Penn Medicine News May 25, 2017

New research tool from Penn Medicine scientists could lead to more effective, less toxic dosing for many existing drugs.
Scientists from the Perelman School of Medicine at the University of Pennsylvania have developed a powerful tool for detecting and characterizing those molecular rhythms – a tool that could have many new medical applications, such as more accurate dosing for existing medications.

The tool is a machine learning–type algorithm called CYCLOPS that can sift through existing data on gene activity in human tissue samples to identify genes whose activity varies with a daily rhythm. (The acronym CYCLOPS stands for “CYCLic Ordering by Periodic Structure.)

"We can take advantage of that information potentially in many ways, for example to find times when it is easier to detect cancers and other diseases, and also to improve the dosing of many existing drugs by changing the time of day they are given," said lead author Ron C. Anafi, MD, PhD, an assistant professor of Sleep Medicine.
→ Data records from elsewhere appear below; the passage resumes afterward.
-- ==== Sys2Proof/Certificates/Slice0/Obligations.lean ====
section
/-! DEFINITION. The statements about the SWB/KS block, each from the rules of the spec it names. A statement about
a free value holds for every value of it: the draws and the unwritten NVM bytes are whatever the state's
environment and memory give. -/

open Sys2Proof Sys2Proof.Machine

/-! ## Encoding -/

/-- R60 to R63: decoding the word of a command whose operand fits its form gives the command back, with every
operand at every value its form admits. -/
def Obligations.DecodeEncodeRoundTrip : Prop :=
  ∀ i : Instr, i.wellFormed = true → decode (encode i) = .ok i

/-- R61, R63, R67: a word that decodes is the word of the command it decodes to, and the operand fits the form, so
no bit of a word is ignored. -/
def Obligations.EncodeDecodeRoundTrip : Prop :=
  ∀ (w : Word) (i : Instr), decode w = .ok i → i.wellFormed = true ∧ encode i = w

/-- R64: `decode` is the row that matches, with the operand bits its mask leaves; no row is `ILLEGAL`; at most one
row matches, because the rows' opcodes differ; a word of a listed opcode that misses its row is `ILLEGAL`. -/
def Obligations.DecodeFollowsOpcodeMap : Prop :=
  (∀ w : Word, ∀ r ∈ opcodeMap, w &&& r.mask = r.pattern → decode w = .ok (r.make (w &&& ~~~r.mask).toNat)) ∧
  (∀ w : Word, (∀ r ∈ opcodeMap, w &&& r.mask ≠ r.pattern) → ∃ e, decode w = .error e) ∧
  (∀ w : Word, ∀ r ∈ opcodeMap, ∀ q ∈ opcodeMap,
    w &&& r.mask = r.pattern → w &&& q.mask = q.pattern → r.pattern = q.pattern) ∧
  (∀ r ∈ opcodeMap, ∀ q ∈ opcodeMap, opcodeField r.pattern = opcodeField q.pattern → r.pattern = q.pattern) ∧
  (∀ w : Word, ∀ r ∈ opcodeMap,
    opcodeField w = opcodeField r.pattern → w &&& r.mask ≠ r.pattern → ∃ e, decode w = .error e)

/-- R65: the opcodes in no row are exactly 0x07 to 0x0F, 0x14 to 0x1F, 0x23 to 0x2F and 0x36 to 0xFF, and a word
with one of them decodes as `ILLEGAL`. -/
def Obligations.ReservedOpcodesAreIllegal : Prop :=
  ∀ w : Word,
    ((∀ r ∈ opcodeMap, opcodeField r.pattern ≠ opcodeField w) ↔
      ((0x07 ≤ (opcodeField w).toNat ∧ (opcodeField w).toNat ≤ 0x0F) ∨
       (0x14 ≤ (opcodeField w).toNat ∧ (opcodeField w).toNat ≤ 0x1F) ∨
       (0x23 ≤ (opcodeField w).toNat ∧ (opcodeField w).toNat ≤ 0x2F) ∨
       0x36 ≤ (opcodeField w).toNat)) ∧
    ((∀ r ∈ opcodeMap, opcodeField r.pattern ≠ opcodeField w) → ∃ e, decode w = .error e)

/-- R69, R63: words written out from the encoding, one of each family, and the assembler's refusals. -/
def Obligations.SpecWordsDecode : Prop :=
  decode 0x00000000#32 = .ok .nop ∧
  decode 0x04000033#32 = .ok (.owWriteByte 0x33) ∧
  decode 0x02000001#32 = .ok (.owWriteBit 1) ∧
  decode 0x10000000#32 = .ok .owReadId ∧
  decode 0x2100001C#32 = .ok (.crcUpdate 0x1C) ∧
  decode 0x31000002#32 = .ok (.ksGet 2) ∧
  assemble (.owWriteByte 0x33) = some 0x04000033#32 ∧
  assemble (.owWriteByte 0x100) = none ∧
  assemble (.owWriteBit 2) = none ∧
  assemble (.ksGet 0x10000) = none

/-! ## The life of a command -/

/-- R74: when the sequencer holds a word that decodes, the controller's one step is the command's meaning. R74 says no
more than that. When the controller moves is the model's choice (log entry 7, DESIGN CHOICE): its turn comes where
the agenda names it, with that entry taken off, and where the agenda is empty. That a word placed by `withFetchWord`
is the next to run is the model's choice too (log entry 8, DESIGN CHOICE). -/
def Obligations.StepRunsDecodedCommand : Prop :=
  ∀ (s : State) (w : Word) (i : Instr), decode w = .ok i →
    (s.seq = .busy w → s.agenda = [] → step s = exec i s) ∧
    (∀ rest, s.seq = .busy w → s.agenda = .controller :: rest → step s = exec i { s with agenda := rest }) ∧
    step (s.withFetchWord 32 w.toNat) = exec i (s.accept w)

/-- R73: a 4-byte host write of `w` to `CMD` is accepted while `SEQ` = `Idle`, in one step and with nothing else
changed; while a command runs it is a host error, and is not accepted, queued or merged. -/
def Obligations.CommandAcceptance : Prop :=
  ∀ (s : State) (w : Word) (rest : List Input),
    s.agenda = .host (.write s.cfg.base 4 w) :: rest → s.regs.status.busy = s.seq.isBusy →
    (s.seq = .idle → ∃ t, step s = .next t ∧
      t.regs.cmd = w ∧ t.regs.status.busy = true ∧ t.regs.status.done = false ∧ t.regs.status.err = false ∧
      t.regs.status.errcode = 0x00#8 ∧ t.seq = .busy w ∧
      t.regs.status.fault = s.regs.status.fault ∧ t.regs.status.hazard = s.regs.status.hazard ∧
      t.regs.result = s.regs.result ∧ SameOperands s t ∧ SameNvm s t ∧ t.bus = s.bus ∧ t.frec = s.frec ∧
      t.cfg = s.cfg ∧ t.rdata = s.rdata ∧ t.reads = s.reads ∧ t.agenda = rest) ∧
    (∀ v, s.seq = .busy v → ∃ t, step s = .next t ∧
      t.seq = .busy v ∧ t.regs.cmd = s.regs.cmd ∧ t.regs.result = s.regs.result ∧ SameOperands s t ∧ SameNvm s t ∧
      t.bus = s.bus ∧ t.regs.status = { s.regs.status with hazard := true, fault := true } ∧
      t.frec = s.frec ++ [.hostError (.write s.cfg.base 4 w)] ∧ t.agenda = rest)

/-- R66: an `ILLEGAL` word is accepted like any command and completes in the controller's next step with
`ILLEGAL_COMMAND`: `RESULT` = 0, `FAULT` set, an entry in `FREC`, and no other register, NVM byte or bus slot. -/
def Obligations.IllegalWordCompletes : Prop :=
  ∀ (s : State) (w : Word) (e : Illegal), decode w = .error e → s.seq = .idle → s.regs.status.busy = false →
    s.agenda = [.host (.write s.cfg.base 4 w)] →
    ∃ u t, step s = .next u ∧ u.regs.cmd = w ∧ u.regs.status.busy = true ∧ step u = .next t ∧
      FailedWith u t (.illegalCommand w) ∧ t.regs.cmd = w ∧ t.regs.result = 0#32 ∧
      t.regs.status.errcode = 0x10#8 ∧ t.regs.status.fault = true ∧
      t.frec = s.frec ++ [.command (.illegalCommand w) w] ∧ SameOperands s t ∧ SameNvm s t ∧ SameBus s t

/-- R19, R147: the `STATUS` word has each flag at its bit and reserved bits 0, so a completion with no fault yet
reads 0x00000002 on success, 0x0000xx06 on a class O error and 0x0000xx0E on a class F error of code xx. -/
def Obligations.StatusWordFields : Prop :=
  (∀ t : Status,
    t.word.getLsbD 0 = t.busy ∧ t.word.getLsbD 1 = t.done ∧ t.word.getLsbD 2 = t.err ∧ t.word.getLsbD 3 = t.fault ∧
    t.word.getLsbD 4 = t.hazard ∧ t.word.extractLsb' 8 8 = t.errcode ∧
    ∀ k, (5 ≤ k ∧ k ≤ 7) ∨ 16 ≤ k → t.word.getLsbD k = false) ∧
  (∀ (s t : State) (v : Half), FinishedWith s t v → s.regs.status.fault = false → s.regs.status.hazard = false →
    t.regs.status.word = 0x00000002#32) ∧
  (∀ (s t : State) (e : CmdError), FailedWith s t e → s.regs.status.fault = false → s.regs.status.hazard = false →
    t.regs.status.word = (e.code.setWidth 32 <<< 8) ||| (if e.isFault then 0x0E#32 else 0x06#32))

/-- R76: `NOP`. -/
def Obligations.NopCompletes : Prop :=
  (∀ s : State, ∃ t, exec .nop s = .next t ∧
    FinishedWith s t 0#16 ∧ SameOperands s t ∧ SameNvm s t ∧ SameBus s t) ∧
  decode 0x00000000#32 = .ok .nop ∧
  (∀ w : Word, opcodeField w = 0x00#8 → w ≠ 0x00000000#32 → ∃ e, decode w = .error e)

/-- R145: a word that does not decode reports `ILLEGAL_COMMAND`; after decode each command reports success or a
code of its row. -/
def Obligations.ErrorMatrix : Prop :=
  (∀ (s : State) (w : Word) (e : Illegal), decode w = .error e →
    ∃ t, s.runCommand w = .next t ∧ t.regs.status.errcode = 0x10#8) ∧
  (∀ (i : Instr) (s t : State), exec i s = .next t → s.regs.status.errcode = 0x00#8 →
    t.regs.status.errcode = 0x00#8 ∨ t.regs.status.errcode ∈ permittedCodes i)

/-- R79 (and R147 for the last clause): the frame of every command. Parameters, agenda, read data and `CMD` are
kept; each operand register, the NVM and the bus change only under the commands named; a command that reports an
error has written no NVM byte. -/
def Obligations.CommandFrame : Prop :=
  ∀ (i : Instr) (s t : State), exec i s = .next t →
    Untouched s t ∧
    ((∀ n, i ≠ .ksGet n) → t.regs.keyType = s.regs.keyType ∧ t.regs.namebuf = s.regs.namebuf) ∧
    ((∀ n, i ≠ .ksGet n) → i ≠ .owReadId → i ≠ .crcSeal → t.regs.idbuf = s.regs.idbuf) ∧
    (i = .owReadId → t.regs.status.err = true → t.regs.idbuf = s.regs.idbuf) ∧
    (i ≠ .owReadId → i ≠ .owReadRaw → i ≠ .owCloneWrite → t.regs.rbbuf = s.regs.rbbuf) ∧
    (i ≠ .crcClear → (∀ v, i ≠ .crcUpdate v) → t.regs.crc = s.regs.crc) ∧
    (i ≠ .ksInsert → (∀ n, i ≠ .ksDelete n) → (∀ n, i ≠ .ksSetCount n) → SameNvm s t) ∧
    ((i = .nop ∨ i = .crcClear ∨ (∃ v, i = .crcUpdate v) ∨ i = .crcSeal ∨ i = .ksCount ∨ (∃ n, i = .ksGet n) ∨
      i = .ksInsert ∨ (∃ n, i = .ksDelete n) ∨ (∃ n, i = .ksSetCount n) ∨ (∃ n, i = .ksResolve n)) → SameBus s t) ∧
    (t.regs.status.err = true → SameNvm s t)

/-- R80, R74, R133: every command ends its step idle and `DONE`, but a pass of `OW_EMULATE_POLL` that never ends, which
leaves the block as it is: one without a timeout, or one whose master restarts it without end. R74 says that such a
pass has no step; that it is a step to the same state is the model's choice (log entry 9, DESIGN CHOICE), and so is
the form of what the master sends (log entry 4, DEDUCED). That no step of the block ever stops it is the model's
reading of R149 (log entry 18, DEDUCED). -/
def Obligations.EveryCommandAnswers : Prop :=
  (∀ (i : Instr) (s : State), ∃ t, exec i s = .next t ∧
    ((t.seq = .idle ∧ t.regs.status.busy = false ∧ t.regs.status.done = true) ∨
     (i = .owEmulatePoll ∧ t = s ∧
       (s.cfg.emuSlotTimeout = none ∨ .resets ∈ s.bus.env.drawSample.2.masterAhead)))) ∧
  (∀ s : State, ∃ t, step s = .next t)

/-! ## CRC-8 -/

/-- R142: the step is the table T[i] = `crc8_step(i, 0)` at `c ^ b`, for all pairs, and the worked example has the
running values 5E 07 1C 62 FE 8F 75. -/
def Obligations.CrcTableForm : Prop :=
  (∀ c b : Byte, crc8Step c b = crc8Step (c ^^^ b) 0x00#8) ∧
  crc8 [0x01#8, 0x11#8, 0x22#8, 0x33#8, 0x44#8, 0x55#8, 0x66#8] = 0x75#8 ∧
  [1, 2, 3, 4, 5, 6, 7].map (fun n => crc8 ([0x01#8, 0x11#8, 0x22#8, 0x33#8, 0x44#8, 0x55#8, 0x66#8].take n))
    = [0x5E#8, 0x07#8, 0x1C#8, 0x62#8, 0xFE#8, 0x8F#8, 0x75#8]

/-- R137: the bytes are folded in order from 0; the two order examples; the residue of every sequence is 0. -/
def Obligations.CrcOfSequence : Prop :=
  crc8 [] = 0x00#8 ∧
  (∀ (s : List Byte) (b : Byte), crc8 (s ++ [b]) = crc8Step (crc8 s) b) ∧
  crc8 [0x01#8, 0x02#8, 0x03#8, 0x04#8, 0x05#8, 0x06#8, 0x07#8] = 0x0F#8 ∧
  crc8 [0x01#8, 0x07#8, 0x06#8, 0x05#8, 0x04#8, 0x03#8, 0x02#8] = 0xD2#8 ∧
  (∀ s : List Byte, crc8 (s ++ [crc8 s]) = 0x00#8)

/-- R138: `CRC_CLEAR`. -/
def Obligations.CrcClearCompletes : Prop :=
  (∀ s : State, ∃ t, exec .crcClear s = .next t ∧
    FinishedWith s t 0#16 ∧ t.regs.crc = 0x00#8 ∧
    t.regs.keyType = s.regs.keyType ∧ t.regs.namebuf = s.regs.namebuf ∧ t.regs.idbuf = s.regs.idbuf ∧
    t.regs.rbbuf = s.regs.rbbuf ∧ SameNvm s t ∧ SameBus s t) ∧
  decode 0x20000000#32 = .ok .crcClear ∧ State.reset.regs.crc = 0x00#8

/-- R139: `CRC_UPDATE v` folds the byte v into `CRC` and returns the new value; a word with `IMM[15:8]` ≠ 0 is
`ILLEGAL`; folding the current value gives 0. -/
def Obligations.CrcUpdateCompletes : Prop :=
  (∀ (v : Nat) (s : State), ∃ t, exec (.crcUpdate v) s = .next t ∧
    FinishedWith s t ((crc8Step s.regs.crc (BitVec.ofNat 8 v)).setWidth 16) ∧
    t.regs.crc = crc8Step s.regs.crc (BitVec.ofNat 8 v) ∧
    t.regs.keyType = s.regs.keyType ∧ t.regs.namebuf = s.regs.namebuf ∧ t.regs.idbuf = s.regs.idbuf ∧
    t.regs.rbbuf = s.regs.rbbuf ∧ SameNvm s t ∧ SameBus s t) ∧
  (∀ w : Word, opcodeField w = 0x21#8 → w &&& 0x0000FF00#32 ≠ 0#32 → ∃ e, decode w = .error e) ∧
  (∀ c : Byte, crc8Step c c = 0x00#8)

/-- R140: `CRC_SEAL` puts the CRC of identity bytes 0 to 6 into byte 7 and returns it; `CRC` is neither read nor
written; running it again changes `IDBUF` no further; an all-zero `IDBUF` seals with 0x00. -/
def Obligations.CrcSealCompletes : Prop :=
  (∀ s : State, ∃ t, exec .crcSeal s = .next t ∧
    FinishedWith s t ((crc8 (s.regs.idbuf.toList.take 7)).setWidth 16) ∧
    t.regs.idbuf[7] = crc8 (s.regs.idbuf.toList.take 7) ∧
    t.regs.idbuf.toList.take 7 = s.regs.idbuf.toList.take 7 ∧
    t.regs.keyType = s.regs.keyType ∧ t.regs.namebuf = s.regs.namebuf ∧ t.regs.rbbuf = s.regs.rbbuf ∧
    t.regs.crc = s.regs.crc ∧ SameNvm s t ∧ SameBus s t ∧
    (∃ u, exec .crcSeal t = .next u ∧ u.regs.idbuf = t.regs.idbuf) ∧
    (s.regs.idbuf = Vector.replicate 8 0x00#8 → t.regs.idbuf[7] = 0x00#8)) ∧
  decode 0x22000000#32 = .ok .crcSeal

/-! ## Bus primitives -/

/-- R110: `OW_RESET` performs one reset slot and returns the presence draw. -/
def Obligations.OwResetCompletes : Prop :=
  (∀ s : State, ∃ t, exec .owReset s = .next t ∧
    FinishedWith s t (if s.bus.env.drawPresence.1 then 1#16 else 0#16) ∧
    t.bus.hist = s.bus.hist ++ [.resetSlot s.bus.env.drawPresence.1] ∧ t.bus.env = s.bus.env.drawPresence.2 ∧
    SameOperands s t ∧ SameNvm s t) ∧
  decode 0x01000000#32 = .ok .owReset

/-- R111: `OW_WRITE_BIT b` performs one write slot with bit `IMM[0]`; other `IMM` bits make the word `ILLEGAL`. -/
def Obligations.OwWriteBitCompletes : Prop :=
  (∀ (b : Nat) (s : State), ∃ t, exec (.owWriteBit b) s = .next t ∧
    FinishedWith s t 0#16 ∧ t.bus.hist = s.bus.hist ++ [.writeSlot (b.testBit 0)] ∧ t.bus.env = s.bus.env ∧
    SameOperands s t ∧ SameNvm s t) ∧
  decode 0x02000000#32 = .ok (.owWriteBit 0) ∧ decode 0x02000001#32 = .ok (.owWriteBit 1) ∧
  (∀ w : Word, opcodeField w = 0x02#8 → w &&& 0x0000FFFE#32 ≠ 0#32 → ∃ e, decode w = .error e)

/-- R112: `OW_READ_BIT` performs one read slot and returns the bit drawn. -/
def Obligations.OwReadBitCompletes : Prop :=
  (∀ s : State, ∃ t, exec .owReadBit s = .next t ∧
    FinishedWith s t (if s.bus.env.drawBit.1 then 1#16 else 0#16) ∧
    t.bus.hist = s.bus.hist ++ [.readSlot s.bus.env.drawBit.1] ∧ t.bus.env = s.bus.env.drawBit.2 ∧
    SameOperands s t ∧ SameNvm s t) ∧
  decode 0x03000000#32 = .ok .owReadBit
Described in the Proceedings of the National Academy of Sciences journal, CYCLOPS at least partly overcomes what has been one of the major obstacles to studying circadian rhythms in humans.

CYCLOPS instead is meant to use the enormous amount of existing data on gene activity in different human tissues and cells – data obtained from people at biopsies and autopsies, in scientific as well as medical settings.

Such data almost never includes the time of day when tissue samples were taken. But CYCLOPS doesn’t need to know sampling times. If the dataset is large enough, it can detect any strong 24–hour pattern in the activity level of a given gene, and can then assign a likely clock time to each measurement in the dataset.

In an initial demonstration, Anafi and colleagues used CYCLOPS to analyze a dataset on gene activity levels in mouse liver cells – a dataset for which sampling times were available. The algorithm was able to put data on cycling genes into the correct clock–time sequence even though it had no access to actual sampling times.

The algorithm performed best when restricting its analysis to genes whose activity is known to cycle in most mouse tissues – and under this condition it was able to correctly order samples for all mouse tissues. Focusing on human genes that are related to strongly cycling mouse genes, CYCLOPS also was able to correctly order samples taken from human brains at autopsy. "It effectively provided an independent, accurate prediction of the time of death," Anafi said.

Next the researchers used CYCLOPS to generate new scientific data on human molecular rhythms. In a first–ever analysis of human lung and liver tissue, the algorithm revealed the strongly cyclic activity in thousands of lung–cell and liver–cell genes. These included hundreds of drug targets and disease genes.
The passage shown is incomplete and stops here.